> **What is being asked**: Please reproduce exactly the lines from the start of the records through the one containing "State.Keeps z (State.takeOver", and nothing more.

--- The input Enclosed Below ---

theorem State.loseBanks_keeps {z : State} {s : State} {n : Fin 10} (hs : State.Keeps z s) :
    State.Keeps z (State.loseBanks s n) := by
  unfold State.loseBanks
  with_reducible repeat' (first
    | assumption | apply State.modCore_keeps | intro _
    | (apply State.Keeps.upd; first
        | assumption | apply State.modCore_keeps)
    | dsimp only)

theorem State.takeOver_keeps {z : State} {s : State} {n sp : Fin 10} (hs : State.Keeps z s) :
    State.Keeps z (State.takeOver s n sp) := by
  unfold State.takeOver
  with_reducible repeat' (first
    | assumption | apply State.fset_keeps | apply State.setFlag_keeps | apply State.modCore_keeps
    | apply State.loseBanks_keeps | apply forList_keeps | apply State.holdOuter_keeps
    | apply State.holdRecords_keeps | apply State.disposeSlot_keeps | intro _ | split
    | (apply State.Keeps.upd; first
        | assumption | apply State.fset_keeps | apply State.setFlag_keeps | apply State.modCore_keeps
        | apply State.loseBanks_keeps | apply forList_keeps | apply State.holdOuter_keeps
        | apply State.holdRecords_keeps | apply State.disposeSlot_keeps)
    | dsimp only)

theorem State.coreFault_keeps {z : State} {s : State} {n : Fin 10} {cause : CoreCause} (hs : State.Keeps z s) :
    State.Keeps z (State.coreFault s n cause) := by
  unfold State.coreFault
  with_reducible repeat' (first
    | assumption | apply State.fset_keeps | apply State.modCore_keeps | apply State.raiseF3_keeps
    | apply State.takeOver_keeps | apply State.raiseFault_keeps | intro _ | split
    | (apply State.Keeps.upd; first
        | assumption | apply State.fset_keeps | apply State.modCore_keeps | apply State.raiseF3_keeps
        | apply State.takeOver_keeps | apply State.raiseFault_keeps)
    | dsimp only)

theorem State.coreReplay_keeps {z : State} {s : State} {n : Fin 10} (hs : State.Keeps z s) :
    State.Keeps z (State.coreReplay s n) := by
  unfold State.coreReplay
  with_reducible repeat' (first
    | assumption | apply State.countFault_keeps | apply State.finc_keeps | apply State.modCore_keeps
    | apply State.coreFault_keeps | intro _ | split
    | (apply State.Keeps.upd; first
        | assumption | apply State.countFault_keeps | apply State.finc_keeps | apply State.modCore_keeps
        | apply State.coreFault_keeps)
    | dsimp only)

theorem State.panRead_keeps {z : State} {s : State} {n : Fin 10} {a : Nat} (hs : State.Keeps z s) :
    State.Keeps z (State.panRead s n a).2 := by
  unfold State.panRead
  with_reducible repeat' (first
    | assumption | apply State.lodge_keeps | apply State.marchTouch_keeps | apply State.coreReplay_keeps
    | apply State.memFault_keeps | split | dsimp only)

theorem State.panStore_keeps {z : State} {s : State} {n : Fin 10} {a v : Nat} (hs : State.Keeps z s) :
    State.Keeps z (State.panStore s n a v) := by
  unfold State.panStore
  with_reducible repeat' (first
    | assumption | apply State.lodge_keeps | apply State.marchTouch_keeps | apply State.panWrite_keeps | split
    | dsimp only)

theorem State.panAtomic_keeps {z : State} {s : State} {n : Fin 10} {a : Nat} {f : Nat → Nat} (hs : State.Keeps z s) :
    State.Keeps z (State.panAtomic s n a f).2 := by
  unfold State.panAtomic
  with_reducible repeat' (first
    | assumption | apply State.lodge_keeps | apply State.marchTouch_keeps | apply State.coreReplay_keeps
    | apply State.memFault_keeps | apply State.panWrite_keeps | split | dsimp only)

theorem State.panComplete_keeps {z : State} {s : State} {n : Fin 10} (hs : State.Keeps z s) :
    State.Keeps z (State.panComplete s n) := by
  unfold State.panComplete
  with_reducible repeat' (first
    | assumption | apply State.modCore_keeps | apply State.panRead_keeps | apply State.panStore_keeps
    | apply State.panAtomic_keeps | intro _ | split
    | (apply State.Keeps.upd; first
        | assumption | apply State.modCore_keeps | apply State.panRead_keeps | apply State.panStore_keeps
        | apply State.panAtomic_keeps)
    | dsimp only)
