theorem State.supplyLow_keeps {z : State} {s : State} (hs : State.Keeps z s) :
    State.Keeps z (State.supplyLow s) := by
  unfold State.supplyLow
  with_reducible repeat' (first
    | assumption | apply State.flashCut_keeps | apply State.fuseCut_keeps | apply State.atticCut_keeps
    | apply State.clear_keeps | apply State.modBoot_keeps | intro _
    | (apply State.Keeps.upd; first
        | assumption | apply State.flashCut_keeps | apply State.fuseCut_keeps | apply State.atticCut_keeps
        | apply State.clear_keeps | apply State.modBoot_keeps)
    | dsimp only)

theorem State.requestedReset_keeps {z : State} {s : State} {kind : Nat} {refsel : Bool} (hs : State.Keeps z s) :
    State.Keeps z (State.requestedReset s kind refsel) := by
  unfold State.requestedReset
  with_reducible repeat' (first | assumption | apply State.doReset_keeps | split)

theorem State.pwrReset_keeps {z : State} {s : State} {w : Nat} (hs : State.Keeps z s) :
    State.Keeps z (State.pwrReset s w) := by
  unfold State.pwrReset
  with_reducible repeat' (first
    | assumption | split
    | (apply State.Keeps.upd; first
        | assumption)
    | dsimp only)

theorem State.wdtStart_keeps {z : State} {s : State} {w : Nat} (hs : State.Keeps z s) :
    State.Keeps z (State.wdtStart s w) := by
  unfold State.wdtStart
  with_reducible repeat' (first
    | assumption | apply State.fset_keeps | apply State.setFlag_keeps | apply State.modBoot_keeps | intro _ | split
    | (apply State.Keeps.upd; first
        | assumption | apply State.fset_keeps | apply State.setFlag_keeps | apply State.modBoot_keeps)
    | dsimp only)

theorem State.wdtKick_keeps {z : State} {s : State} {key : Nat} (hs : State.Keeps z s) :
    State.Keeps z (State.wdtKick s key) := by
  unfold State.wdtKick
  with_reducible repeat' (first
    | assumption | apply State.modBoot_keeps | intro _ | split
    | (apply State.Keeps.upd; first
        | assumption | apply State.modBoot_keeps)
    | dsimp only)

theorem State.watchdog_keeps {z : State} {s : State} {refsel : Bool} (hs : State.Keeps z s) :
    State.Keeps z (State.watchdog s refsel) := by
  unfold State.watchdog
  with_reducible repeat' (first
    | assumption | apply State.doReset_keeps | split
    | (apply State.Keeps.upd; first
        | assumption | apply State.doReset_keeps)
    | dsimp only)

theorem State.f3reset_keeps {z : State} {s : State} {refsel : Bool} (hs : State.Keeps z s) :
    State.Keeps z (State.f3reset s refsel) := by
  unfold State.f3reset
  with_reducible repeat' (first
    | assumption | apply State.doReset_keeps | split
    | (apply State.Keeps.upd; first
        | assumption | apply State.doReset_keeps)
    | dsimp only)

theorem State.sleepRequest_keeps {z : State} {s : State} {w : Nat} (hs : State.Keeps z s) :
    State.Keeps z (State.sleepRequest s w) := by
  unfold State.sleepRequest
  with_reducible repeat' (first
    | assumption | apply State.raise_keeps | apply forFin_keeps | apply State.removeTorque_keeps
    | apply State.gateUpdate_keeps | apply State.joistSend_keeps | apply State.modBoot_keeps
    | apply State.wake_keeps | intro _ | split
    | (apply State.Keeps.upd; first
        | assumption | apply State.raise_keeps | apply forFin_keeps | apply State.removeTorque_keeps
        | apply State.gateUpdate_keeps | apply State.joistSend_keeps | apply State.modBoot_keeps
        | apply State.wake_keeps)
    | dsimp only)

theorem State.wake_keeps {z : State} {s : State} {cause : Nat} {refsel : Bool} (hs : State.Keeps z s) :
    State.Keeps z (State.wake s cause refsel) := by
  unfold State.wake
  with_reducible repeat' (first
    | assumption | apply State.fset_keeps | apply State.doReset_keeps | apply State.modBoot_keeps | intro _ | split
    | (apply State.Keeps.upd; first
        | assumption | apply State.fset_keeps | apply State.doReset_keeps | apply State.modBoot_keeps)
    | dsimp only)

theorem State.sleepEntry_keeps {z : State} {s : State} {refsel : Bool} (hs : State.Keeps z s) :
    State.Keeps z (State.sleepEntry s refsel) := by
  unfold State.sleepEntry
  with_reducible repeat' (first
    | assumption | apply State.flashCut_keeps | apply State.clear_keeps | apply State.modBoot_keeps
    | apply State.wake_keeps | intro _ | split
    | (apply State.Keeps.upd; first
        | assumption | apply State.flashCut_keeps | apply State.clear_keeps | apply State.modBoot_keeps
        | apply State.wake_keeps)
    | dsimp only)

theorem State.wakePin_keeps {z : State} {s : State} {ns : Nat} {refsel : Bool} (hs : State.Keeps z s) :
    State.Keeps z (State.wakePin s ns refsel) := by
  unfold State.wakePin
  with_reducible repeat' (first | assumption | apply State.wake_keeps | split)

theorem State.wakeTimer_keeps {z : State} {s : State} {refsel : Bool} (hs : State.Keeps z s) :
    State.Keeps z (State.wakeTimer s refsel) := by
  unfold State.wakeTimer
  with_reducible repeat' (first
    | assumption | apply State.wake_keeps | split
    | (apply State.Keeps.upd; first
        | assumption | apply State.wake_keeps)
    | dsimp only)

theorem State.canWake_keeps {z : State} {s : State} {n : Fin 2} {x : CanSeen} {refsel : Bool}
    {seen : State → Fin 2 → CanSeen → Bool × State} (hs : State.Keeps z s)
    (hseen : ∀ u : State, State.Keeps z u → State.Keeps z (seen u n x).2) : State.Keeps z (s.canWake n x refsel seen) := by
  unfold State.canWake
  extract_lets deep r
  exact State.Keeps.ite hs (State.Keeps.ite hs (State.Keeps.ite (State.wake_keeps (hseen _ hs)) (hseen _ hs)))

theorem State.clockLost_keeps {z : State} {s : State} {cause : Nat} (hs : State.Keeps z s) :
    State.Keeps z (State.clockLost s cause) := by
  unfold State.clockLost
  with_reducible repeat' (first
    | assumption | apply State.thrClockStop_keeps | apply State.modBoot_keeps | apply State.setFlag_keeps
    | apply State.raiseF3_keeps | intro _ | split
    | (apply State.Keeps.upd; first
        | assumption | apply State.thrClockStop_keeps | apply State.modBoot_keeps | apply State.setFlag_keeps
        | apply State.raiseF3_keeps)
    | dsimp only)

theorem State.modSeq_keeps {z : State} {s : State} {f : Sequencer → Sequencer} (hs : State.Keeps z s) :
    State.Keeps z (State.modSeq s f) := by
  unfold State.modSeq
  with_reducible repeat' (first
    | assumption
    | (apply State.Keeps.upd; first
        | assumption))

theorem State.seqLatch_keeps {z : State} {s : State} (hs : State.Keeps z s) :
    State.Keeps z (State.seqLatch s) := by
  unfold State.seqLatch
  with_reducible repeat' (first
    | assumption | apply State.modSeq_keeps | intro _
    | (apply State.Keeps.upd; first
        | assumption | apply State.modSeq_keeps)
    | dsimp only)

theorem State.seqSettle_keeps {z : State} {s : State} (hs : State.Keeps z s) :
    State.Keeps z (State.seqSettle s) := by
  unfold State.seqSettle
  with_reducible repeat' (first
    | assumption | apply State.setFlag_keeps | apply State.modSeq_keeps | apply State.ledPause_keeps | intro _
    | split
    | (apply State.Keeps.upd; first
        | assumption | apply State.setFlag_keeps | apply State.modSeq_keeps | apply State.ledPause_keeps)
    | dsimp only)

--- End of Enclosed The input ---

> **Reply**:
theorem State.loseBanks_keeps {z : State} {s : State} {n : Fin 10} (hs : State.Keeps z s) :
    State.Keeps z (State.loseBanks s n) := by
  unfold State.loseBanks
  with_reducible repeat' (first
    | assumption | apply State.modCore_keeps | intro _
    | (apply State.Keeps.upd; first
        | assumption | apply State.modCore_keeps)
    | dsimp only)

theorem State.takeOver_keeps {z : State} {s : State} {n sp : Fin 10} (hs : State.Keeps z s) :
    State.Keeps z (State.takeOver s n sp) := by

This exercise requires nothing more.